• EXERCISE BRIEF: Transcribe the records below exactly as written, from the opening line through the line that contains "ended (R426). -/".
--- DATA PROVIDED Enclosed Below ---
/-- ERET and HALT end the service group after every store of it (R391). -/
def endBody (f : Nat → Core → Core) : Body := privBody (fun iss s =>
  let had := (s.coreAt s.core).team.isSome
  let t := (s.modCore s.core (f s.cycle)).stopDone s.team.grid
  { s := if had then t.logRetired s.core else t, placed := iss.set }) State.drainGroup

/-! ## Invalidations (R394, R395) -/

/-- Whether TLBINV's operand names an entry. -/
def tlbNames (v : Nat) (e : TlbEntry) : Bool :=
  let mode := bits v 63 62
  if mode = 2 then true
  else if mode = 1 then e.ctx = bits v 55 48
  else if mode = 0 then e.ctx = bits v 55 48 && e.vbase = bits v 40 0 * 65536 / 2 ^ levelShift e.level
  else false

/-- Whether it names a table entry: MODE 0 leaves those (R427). -/
def tabNames (v : Nat) (t : TabEntry) : Bool := bits v 63 62 = 2 || bits v 63 62 = 1 && t.ctx = bits v 55 48
/-- Whether it names the leaf that a walk in flight has read, of whatever size (R427): the walk ends with the accesses that joined it.
A walk that has read nothing yet waits on. -/
def walkNames (v : Nat) (w : PtWalk) : Bool :=
  match w.res with
  | none => false
  | some r =>
    let sh := match r with | .leaf lv _ => 2 ^ levelShift lv | .fail _ => 65536
    bits v 63 62 = 2 || w.ctx = bits v 55 48 && (bits v 63 62 = 1 || 65536 * w.page / sh = 65536 * bits v 40 0 / sh)

/-- The entries and walks that TLBINV names go; accesses in flight have been performed (R394). -/
def State.tlbInvalidate (s : State) (v : Nat) : State :=
  let keep := fun (l : List TlbEntry) => l.filter (fun e => !tlbNames v e)
  { s with cores := s.cores.map (fun (c : Nat × Core) => (c.1, { c.2 with tlb := keep c.2.tlb }))
           dieTlb := (s.dieTlb.map (fun d => (d.1, keep d.2))).filter (fun d => !d.2.isEmpty)
           dieTabs := (s.dieTabs.map (fun d => (d.1, d.2.filter (fun t => !tabNames v t)))).filter (fun d => !d.2.isEmpty)
           walks := s.walks.filter (fun w => !walkNames v w) }
/-- Walks that waited for a walker begin, as others have ended (R426). -/
def State.resumeWalks (s : State) : State :=
  ((s.walks.map PtWalk.die).dedup).foldl (fun s d => State.startWalks d s.walks.length s) s

/-- A team whose copy holds a write that some test names (R445). -/
def Team.holds (p : HeldWrite → Bool) (t : Team) : Bool := t.held.any p
/-- Some team of the module, a saved one too, holds such a write: an access in flight (R394). -/
def State.heldAny (s : State) (p : Team → HeldWrite → Bool) : Bool :=
  s.cores.any (fun c => match c.2.team with | some t => t.holds (p t) | none => false) || s.savedTeams.any (fun t => t.holds (p t))

/-- A held write that used an entry which TLBINV names: its page's, or a larger leaf's that some TLB keeps. -/
def State.heldThrough (s : State) (v : Nat) : Bool :=
  let kept := (s.cores.flatMap (fun c => c.2.tlb) ++ s.dieTlb.flatMap Prod.snd).filter (tlbNames v)
  s.heldAny (fun t h => bits v 63 62 = 2 || t.ctx = bits v 55 48 && (bits v 63 62 = 1 || h.va / 65536 = bits v 40 0
    || kept.any (fun e => e.ctx = t.ctx && e.vbase = h.va / 2 ^ levelShift e.level)))

/-- TLBINV: it completes once every access that used an entry is performed, those too that redundant copies hold. -/
def tlbinvBody (o : POps) : Body := privBody (fun _ s =>
  let v := (s.group.sreg o.sa).toNat
  if bits v 63 62 = 3 then Res.group s (Group.setS o.sd 1)
  else if !s.stores.isEmpty || s.heldThrough v then { s := s, stay := true }
  else Res.group (s.tlbInvalidate v).resumeWalks (Group.setS o.sd 0)) (fun s => if bits (s.group.sreg o.sa).toNat 63 62 = 3 then s else s.drainAll)

/-- BUFINV forgets cached descriptors; accesses in flight have been performed. -/
def State.bufInvalidate (s : State) (v : Nat) : State :=
  { s with descs := s.descs.filter (fun d => !(d.1 / 4096 % 256 = bits v 55 48 && (bit v 63 || d.1 % 4096 = bits v 11 0))) }

/-- A held write that used a descriptor which BUFINV names. -/
def State.heldBy (s : State) (v : Nat) : Bool :=
  s.heldAny (fun t h => h.pad.isNone && t.ctx = bits v 55 48 && (bit v 63 || h.bt = bits v 11 0))

def bufinvBody (o : POps) : Body := privBody (fun _ s =>
  if !s.stores.isEmpty || s.heldBy (s.group.sreg o.sa).toNat then { s := s, stay := true }
  else Res.group (s.bufInvalidate (s.group.sreg o.sa).toNat) (Group.setS o.sd 0)) State.drainAll

/-- CACHEFL: M and O lines are written back, G lines send their partials; `drop` also invalidates. -/
def State.cacheFlush (s : State) (core : Nat) (drop : Bool) : State :=
  ((s.coreAt core).lines.map Prod.fst).foldl (fun s ln =>
    if drop then s.giveUp core ln else (s.writeBack core ln).sendPartials core ln) s

def cacheflBody (o : POps) : Body := privBody (fun _ s =>
  let m := (s.group.sreg o.sa).toNat % 4
  if m = 1 ∨ m = 2 then Res.group (s.cacheFlush s.core (m = 2)) (Group.setS o.sd 0)
  else Res.group s (Group.setS o.sd 1))

/-! ## Save and restore of a team (R396, R410, R411) -/

/-- Offsets in a save area (R396): of a vector register of a group, of the accumulator tiles, of the scratchpad, and the end. -/
def Team.vregOff (t : Team) (g n : Nat) : Nat := 0x21000 + (g * t.regalloc + n) * 256
def Team.accOff (t : Team) : Nat := t.vregOff t.ngrp 0
def Team.padOff (t : Team) : Nat := t.accOff + 81920 * t.tiles
def Team.areaSize (t : Team) : Nat := t.padOff + t.scratchSize

/-- A save area of n bytes at an address holds bad data: its set is lost, or a line of it is. -/
def State.areaBad (s : State) (pa n : Nat) : Bool :=
  (match s.locate pa with | .lost => true | _ => false)
    || (!s.poison.isEmpty && (List.range (n / 128)).any (fun i => match s.locate (pa + 128 * i) with
          | .at k => s.poisoned k | _ => false))

/-- A team as it is saved: its checkpoint is discarded (R442), a swap in progress has ended. -/
def Team.forSave (t : Team) : Team :=
  { t with checkpoint := none, irrevocable := true
           active := (match t.swap with | some w => t.active ++ [w.inGrp] | none => t.active), swap := none }
/-- A saved team on the core it is loaded on: HANDLER and LAUNCH come from the context entry (R389); threads that were
asleep in SLEEP are eligible (R152). How long a pending group has been ready counts anew from the load, as it does after a rollback
(R38; DESIGN CHOICE, log 48). -/
def Team.forLoad (t : Team) (entry : Nat) : Team :=
  { t with groups := t.groups.map (fun g => (g.1, g.2.release (fun k => match k with | .sleep _ => true | _ => false)))
           readySince := []
           hEn := bit entry 32, hAddr := bits entry 31 2 * 4, launch := bit entry 34 }

/-- What lies in one channel of the m bytes of an area from a multiple of 64 KiB on: the offsets of the first and the last granule
there, and how many lines (R478, R479). Of part of a unit, and while its set is being restriped, each granule by itself. -/
def State.unitSpans (s : State) (pa m : Nat) : List (Nat × Nat × Nat) :=
  let x := s.chset (pa / 2 ^ 39 % 256)
  let g := 2 ^ (x.gran + 8)
  if m < 65536 ∨ x.state = 2 then (List.range ((m + g - 1) / g)).map (fun j => (g * j, g * j, (min g (m - g * j) + 127) / 128))
  else
    let k := 65536 / g
    let n := max 1 (s.liveOf x).length
    (List.range (min k n)).map (fun j => let c := (k - 1 - j) / n; (g * j, g * (j + c * n), (c + 1) * (g / 128)))

/-- The spans of a whole area of n bytes. -/
def State.areaSpans (s : State) (pa n : Nat) : List (Nat × Nat × Nat) :=
  (List.range ((n + 65535) / 65536)).flatMap (fun i =>
    (s.unitSpans (pa + 65536 * i) (min 65536 (n - 65536 * i))).map (fun x => (pa + 65536 * i + x.1, pa + 65536 * i + x.2.1, x.2.2)))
--- End of Enclosed DATA PROVIDED ---
• ANSWER TO THE PROBLEM:
/-- ERET and HALT end the service group after every store of it (R391). -/
def endBody (f : Nat → Core → Core) : Body := privBody (fun iss s =>
  let had := (s.coreAt s.core).team.isSome
  let t := (s.modCore s.core (f s.cycle)).stopDone s.team.grid
  { s := if had then t.logRetired s.core else t, placed := iss.set }) State.drainGroup

/-! ## Invalidations (R394, R395) -/

/-- Whether TLBINV's operand names an entry. -/
def tlbNames (v : Nat) (e : TlbEntry) : Bool :=
  let mode := bits v 63 62
  if mode = 2 then true
  else if mode = 1 then e.ctx = bits v 55 48
  else if mode = 0 then e.ctx = bits v 55 48 && e.vbase = bits v 40 0 * 65536 / 2 ^ levelShift e.level
  else false

/-- Whether it names a table entry: MODE 0 leaves those (R427). -/
def tabNames (v : Nat) (t : TabEntry) : Bool := bits v 63 62 = 2 || bits v 63 62 = 1 && t.ctx = bits v 55 48
/-- Whether it names the leaf that a walk in flight has read, of whatever size (R427): the walk ends with the accesses that joined it.
A walk that has read nothing yet waits on. -/
def walkNames (v : Nat) (w : PtWalk) : Bool :=
  match w.res with
  | none => false
  | some r =>
    let sh := match r with | .leaf lv _ => 2 ^ levelShift lv | .fail _ => 65536
    bits v 63 62 = 2 || w.ctx = bits v 55 48 && (bits v 63 62 = 1 || 65536 * w.page / sh = 65536 * bits v 40 0 / sh)

/-- The entries and walks that TLBINV names go; accesses in flight have been performed (R394). -/
def State.tlbInvalidate (s : State) (v : Nat) : State :=
  let keep := fun (l : List TlbEntry) => l.filter (fun e => !tlbNames v e)
  { s with cores := s.cores.map (fun (c : Nat × Core) => (c.1, { c.2 with tlb := keep c.2.tlb }))
           dieTlb := (s.dieTlb.map (fun d => (d.1, keep d.2))).filter (fun d => !d.2.isEmpty)
           dieTabs := (s.dieTabs.map (fun d => (d.1, d.2.filter (fun t => !tabNames v t)))).filter (fun d => !d.2.isEmpty)
           walks := s.walks.filter (fun w => !walkNames v w) }
/-- Walks that waited for a walker begin, as others have ended (R426). -/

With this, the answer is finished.